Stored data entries
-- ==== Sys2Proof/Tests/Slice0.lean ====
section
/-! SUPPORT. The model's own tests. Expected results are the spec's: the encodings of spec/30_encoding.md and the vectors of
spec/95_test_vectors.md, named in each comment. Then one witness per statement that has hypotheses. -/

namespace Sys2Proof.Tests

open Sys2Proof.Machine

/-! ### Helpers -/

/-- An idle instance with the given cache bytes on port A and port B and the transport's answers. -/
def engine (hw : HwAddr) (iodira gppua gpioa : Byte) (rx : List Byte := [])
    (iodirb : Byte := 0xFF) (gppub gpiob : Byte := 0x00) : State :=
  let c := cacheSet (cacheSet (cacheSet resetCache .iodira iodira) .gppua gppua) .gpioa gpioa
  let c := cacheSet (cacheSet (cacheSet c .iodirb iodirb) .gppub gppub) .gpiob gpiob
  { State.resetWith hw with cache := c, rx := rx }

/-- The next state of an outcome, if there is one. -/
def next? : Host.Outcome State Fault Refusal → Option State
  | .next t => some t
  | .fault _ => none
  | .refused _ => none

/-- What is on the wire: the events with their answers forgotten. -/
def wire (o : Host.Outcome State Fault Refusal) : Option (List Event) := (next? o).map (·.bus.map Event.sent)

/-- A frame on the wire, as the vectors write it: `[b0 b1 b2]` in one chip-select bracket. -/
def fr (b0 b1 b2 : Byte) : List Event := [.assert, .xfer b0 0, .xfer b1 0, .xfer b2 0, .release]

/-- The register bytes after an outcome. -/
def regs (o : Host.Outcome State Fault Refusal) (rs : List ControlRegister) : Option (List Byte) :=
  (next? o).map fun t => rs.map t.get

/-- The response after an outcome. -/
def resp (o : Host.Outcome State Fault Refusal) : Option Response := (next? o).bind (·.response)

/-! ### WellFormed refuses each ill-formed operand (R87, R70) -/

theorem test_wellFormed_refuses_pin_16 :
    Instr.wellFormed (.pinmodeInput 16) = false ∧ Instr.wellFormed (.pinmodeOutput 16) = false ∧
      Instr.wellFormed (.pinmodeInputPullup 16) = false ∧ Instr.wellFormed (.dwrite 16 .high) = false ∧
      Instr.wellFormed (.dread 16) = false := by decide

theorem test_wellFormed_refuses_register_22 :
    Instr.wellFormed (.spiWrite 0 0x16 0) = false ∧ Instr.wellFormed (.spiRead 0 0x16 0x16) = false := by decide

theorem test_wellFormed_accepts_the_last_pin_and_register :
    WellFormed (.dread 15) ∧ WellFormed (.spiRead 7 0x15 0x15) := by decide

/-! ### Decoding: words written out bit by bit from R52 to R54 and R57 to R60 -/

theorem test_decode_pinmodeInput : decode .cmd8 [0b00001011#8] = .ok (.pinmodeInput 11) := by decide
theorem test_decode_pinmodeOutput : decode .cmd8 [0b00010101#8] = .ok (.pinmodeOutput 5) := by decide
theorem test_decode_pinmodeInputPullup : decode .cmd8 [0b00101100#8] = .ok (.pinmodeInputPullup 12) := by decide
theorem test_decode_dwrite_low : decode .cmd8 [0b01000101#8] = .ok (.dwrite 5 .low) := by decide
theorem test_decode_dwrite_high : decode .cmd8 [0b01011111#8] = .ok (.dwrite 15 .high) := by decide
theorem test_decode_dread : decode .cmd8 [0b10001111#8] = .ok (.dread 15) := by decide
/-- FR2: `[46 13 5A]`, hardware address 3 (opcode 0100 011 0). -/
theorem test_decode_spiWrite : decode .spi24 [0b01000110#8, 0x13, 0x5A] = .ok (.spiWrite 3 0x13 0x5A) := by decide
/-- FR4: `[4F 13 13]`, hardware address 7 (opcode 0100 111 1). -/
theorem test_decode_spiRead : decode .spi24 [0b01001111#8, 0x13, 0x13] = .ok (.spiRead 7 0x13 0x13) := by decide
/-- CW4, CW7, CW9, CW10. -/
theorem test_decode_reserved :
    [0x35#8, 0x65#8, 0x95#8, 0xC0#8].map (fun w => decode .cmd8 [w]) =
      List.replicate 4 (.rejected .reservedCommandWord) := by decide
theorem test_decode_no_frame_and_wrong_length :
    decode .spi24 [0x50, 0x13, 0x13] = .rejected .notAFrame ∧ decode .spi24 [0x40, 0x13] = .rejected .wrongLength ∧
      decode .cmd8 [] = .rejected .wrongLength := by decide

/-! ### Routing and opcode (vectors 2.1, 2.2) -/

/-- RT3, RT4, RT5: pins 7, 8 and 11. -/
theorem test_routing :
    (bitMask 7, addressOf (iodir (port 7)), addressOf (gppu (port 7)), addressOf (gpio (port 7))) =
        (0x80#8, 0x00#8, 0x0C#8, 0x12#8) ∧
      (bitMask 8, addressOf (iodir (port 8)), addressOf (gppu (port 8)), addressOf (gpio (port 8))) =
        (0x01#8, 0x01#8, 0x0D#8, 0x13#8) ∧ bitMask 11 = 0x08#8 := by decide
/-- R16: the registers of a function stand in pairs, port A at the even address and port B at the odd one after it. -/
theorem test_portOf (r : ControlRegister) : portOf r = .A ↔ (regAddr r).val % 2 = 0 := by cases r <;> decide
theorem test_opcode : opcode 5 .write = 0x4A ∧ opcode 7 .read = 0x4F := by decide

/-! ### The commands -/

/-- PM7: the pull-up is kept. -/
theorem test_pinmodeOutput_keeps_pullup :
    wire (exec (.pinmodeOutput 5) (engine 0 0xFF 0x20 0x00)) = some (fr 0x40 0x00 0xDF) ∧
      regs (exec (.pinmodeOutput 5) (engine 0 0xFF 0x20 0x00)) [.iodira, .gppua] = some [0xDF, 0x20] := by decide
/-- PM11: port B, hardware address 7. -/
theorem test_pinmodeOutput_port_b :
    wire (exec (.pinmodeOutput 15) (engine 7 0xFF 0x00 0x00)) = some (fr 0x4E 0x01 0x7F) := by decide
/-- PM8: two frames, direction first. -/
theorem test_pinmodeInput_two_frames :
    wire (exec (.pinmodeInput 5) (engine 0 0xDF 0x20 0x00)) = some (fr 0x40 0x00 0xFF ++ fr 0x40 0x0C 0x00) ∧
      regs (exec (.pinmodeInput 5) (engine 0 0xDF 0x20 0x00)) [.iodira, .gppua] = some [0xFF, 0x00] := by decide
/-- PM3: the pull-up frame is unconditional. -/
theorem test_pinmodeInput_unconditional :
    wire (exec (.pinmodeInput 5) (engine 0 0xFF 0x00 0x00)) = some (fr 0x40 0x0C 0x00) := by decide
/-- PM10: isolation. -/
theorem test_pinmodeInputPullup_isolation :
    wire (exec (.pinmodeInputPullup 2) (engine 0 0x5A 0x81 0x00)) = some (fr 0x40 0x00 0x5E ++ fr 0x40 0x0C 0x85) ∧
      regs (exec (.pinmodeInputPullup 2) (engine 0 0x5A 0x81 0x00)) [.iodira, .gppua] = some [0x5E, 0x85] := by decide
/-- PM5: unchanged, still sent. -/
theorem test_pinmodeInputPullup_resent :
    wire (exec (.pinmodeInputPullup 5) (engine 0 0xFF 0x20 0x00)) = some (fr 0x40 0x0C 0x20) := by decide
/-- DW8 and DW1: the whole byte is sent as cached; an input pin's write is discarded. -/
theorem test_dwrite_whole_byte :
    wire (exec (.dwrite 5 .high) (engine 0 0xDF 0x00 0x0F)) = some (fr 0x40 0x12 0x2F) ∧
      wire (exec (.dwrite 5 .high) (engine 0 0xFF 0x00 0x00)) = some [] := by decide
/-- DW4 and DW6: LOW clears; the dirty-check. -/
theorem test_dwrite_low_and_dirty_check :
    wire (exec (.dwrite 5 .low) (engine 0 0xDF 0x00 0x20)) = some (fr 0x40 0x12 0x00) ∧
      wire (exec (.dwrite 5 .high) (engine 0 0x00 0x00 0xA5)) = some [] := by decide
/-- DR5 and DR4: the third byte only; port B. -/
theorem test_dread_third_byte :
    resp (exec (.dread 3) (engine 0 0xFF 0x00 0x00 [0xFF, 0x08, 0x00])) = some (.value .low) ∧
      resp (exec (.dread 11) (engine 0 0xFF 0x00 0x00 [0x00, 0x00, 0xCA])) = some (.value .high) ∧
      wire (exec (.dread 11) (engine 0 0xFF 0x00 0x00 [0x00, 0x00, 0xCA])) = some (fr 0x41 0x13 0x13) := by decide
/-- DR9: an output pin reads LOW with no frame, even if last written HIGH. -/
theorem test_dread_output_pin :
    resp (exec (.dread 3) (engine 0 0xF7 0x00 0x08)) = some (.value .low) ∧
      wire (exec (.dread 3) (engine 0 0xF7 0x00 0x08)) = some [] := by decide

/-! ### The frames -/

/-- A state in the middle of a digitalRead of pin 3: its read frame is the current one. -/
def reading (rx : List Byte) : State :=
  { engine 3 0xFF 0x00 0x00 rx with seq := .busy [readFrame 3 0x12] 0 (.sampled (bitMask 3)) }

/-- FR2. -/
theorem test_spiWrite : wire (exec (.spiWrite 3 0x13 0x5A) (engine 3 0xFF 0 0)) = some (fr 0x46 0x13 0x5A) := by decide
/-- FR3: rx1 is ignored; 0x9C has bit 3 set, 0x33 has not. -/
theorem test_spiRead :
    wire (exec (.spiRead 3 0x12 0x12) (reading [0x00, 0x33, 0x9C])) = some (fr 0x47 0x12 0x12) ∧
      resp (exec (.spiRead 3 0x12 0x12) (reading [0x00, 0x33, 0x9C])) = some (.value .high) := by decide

...

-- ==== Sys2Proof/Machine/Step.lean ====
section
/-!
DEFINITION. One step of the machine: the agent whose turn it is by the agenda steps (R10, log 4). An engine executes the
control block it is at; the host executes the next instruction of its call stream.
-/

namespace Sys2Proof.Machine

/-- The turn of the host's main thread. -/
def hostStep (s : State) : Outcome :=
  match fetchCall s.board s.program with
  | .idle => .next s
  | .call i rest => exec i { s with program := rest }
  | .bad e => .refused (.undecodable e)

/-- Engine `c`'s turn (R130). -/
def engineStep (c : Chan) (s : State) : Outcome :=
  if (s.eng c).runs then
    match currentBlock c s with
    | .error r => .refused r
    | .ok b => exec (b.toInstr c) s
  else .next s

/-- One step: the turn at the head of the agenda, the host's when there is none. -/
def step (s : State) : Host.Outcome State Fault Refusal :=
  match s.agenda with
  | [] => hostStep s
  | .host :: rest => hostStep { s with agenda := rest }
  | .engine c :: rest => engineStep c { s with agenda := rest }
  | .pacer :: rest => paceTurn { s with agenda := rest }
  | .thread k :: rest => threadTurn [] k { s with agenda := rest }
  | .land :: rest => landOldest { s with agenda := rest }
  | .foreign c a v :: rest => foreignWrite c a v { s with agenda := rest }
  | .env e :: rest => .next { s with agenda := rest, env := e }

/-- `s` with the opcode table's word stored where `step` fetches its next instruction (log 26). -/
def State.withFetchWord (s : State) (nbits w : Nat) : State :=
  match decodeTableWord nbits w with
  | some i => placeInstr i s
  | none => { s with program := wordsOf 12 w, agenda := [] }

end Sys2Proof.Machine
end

---

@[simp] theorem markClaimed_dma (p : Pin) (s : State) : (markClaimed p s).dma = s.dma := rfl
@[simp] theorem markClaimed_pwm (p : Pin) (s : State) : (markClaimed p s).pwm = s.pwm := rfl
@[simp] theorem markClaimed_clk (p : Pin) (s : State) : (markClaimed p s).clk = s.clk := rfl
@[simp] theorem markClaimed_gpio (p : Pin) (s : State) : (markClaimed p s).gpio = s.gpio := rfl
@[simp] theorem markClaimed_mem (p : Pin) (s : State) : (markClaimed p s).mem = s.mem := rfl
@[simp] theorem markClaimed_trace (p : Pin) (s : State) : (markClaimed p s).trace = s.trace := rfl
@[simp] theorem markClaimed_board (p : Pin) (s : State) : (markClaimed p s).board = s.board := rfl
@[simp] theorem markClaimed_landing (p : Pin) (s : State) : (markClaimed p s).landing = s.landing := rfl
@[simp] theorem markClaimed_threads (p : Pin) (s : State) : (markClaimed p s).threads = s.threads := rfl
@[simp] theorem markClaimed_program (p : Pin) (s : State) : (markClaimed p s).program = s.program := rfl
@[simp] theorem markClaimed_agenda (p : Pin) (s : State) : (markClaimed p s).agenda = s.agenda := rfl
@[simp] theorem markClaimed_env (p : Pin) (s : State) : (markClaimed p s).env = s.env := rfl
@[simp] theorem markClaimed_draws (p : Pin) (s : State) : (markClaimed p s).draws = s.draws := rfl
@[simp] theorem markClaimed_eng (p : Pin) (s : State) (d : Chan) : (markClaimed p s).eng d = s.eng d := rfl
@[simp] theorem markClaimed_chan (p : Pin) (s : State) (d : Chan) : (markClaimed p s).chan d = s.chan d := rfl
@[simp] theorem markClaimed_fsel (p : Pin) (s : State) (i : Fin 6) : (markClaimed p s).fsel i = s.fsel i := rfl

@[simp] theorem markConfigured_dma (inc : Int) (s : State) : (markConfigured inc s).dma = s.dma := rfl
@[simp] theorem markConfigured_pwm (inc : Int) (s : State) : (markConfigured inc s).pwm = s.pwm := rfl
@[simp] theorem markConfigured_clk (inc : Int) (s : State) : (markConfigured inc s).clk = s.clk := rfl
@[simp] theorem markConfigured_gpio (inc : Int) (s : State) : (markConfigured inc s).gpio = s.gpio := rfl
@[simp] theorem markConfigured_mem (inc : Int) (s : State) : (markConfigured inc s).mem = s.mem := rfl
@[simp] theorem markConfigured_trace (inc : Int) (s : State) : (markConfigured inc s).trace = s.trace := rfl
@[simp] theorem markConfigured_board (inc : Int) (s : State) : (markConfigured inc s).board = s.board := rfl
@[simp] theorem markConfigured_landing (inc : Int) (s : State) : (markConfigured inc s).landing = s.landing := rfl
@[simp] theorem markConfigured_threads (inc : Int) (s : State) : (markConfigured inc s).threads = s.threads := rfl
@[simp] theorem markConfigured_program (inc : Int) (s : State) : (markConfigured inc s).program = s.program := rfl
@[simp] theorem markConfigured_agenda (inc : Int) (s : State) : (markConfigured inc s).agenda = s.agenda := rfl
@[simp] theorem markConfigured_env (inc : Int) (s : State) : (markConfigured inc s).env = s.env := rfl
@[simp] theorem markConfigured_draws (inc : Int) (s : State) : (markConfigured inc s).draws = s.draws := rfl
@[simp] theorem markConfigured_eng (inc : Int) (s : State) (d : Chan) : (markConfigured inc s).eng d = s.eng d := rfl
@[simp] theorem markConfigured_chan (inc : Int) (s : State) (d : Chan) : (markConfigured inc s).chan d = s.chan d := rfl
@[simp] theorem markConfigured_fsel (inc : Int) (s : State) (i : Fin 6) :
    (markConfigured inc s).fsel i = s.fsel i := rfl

* **Problem description**:
Go to the line with "theorem test_spiWrite : wire" in the entries above and repeat every line from there through the line with "resp (exec (.spiRead", exactly and with no other text.

* **Final answer**:
theorem test_spiWrite : wire (exec (.spiWrite 3 0x13 0x5A) (engine 3 0xFF 0 0)) = some (fr 0x46 0x13 0x5A) := by decide
/-- FR3: rx1 is ignored; 0x9C has bit 3 set, 0x33 has not. -/
theorem test_spiRead :
    wire (exec (.spiRead 3 0x12 0x12) (reading [0x00, 0x33, 0x9C])) = some (fr 0x47 0x12 0x12) ∧
      resp (exec (.spiRead 3 0x12 0x12) (reading [0x00, 0x33, 0x9C])) = some (.value .high) := by decide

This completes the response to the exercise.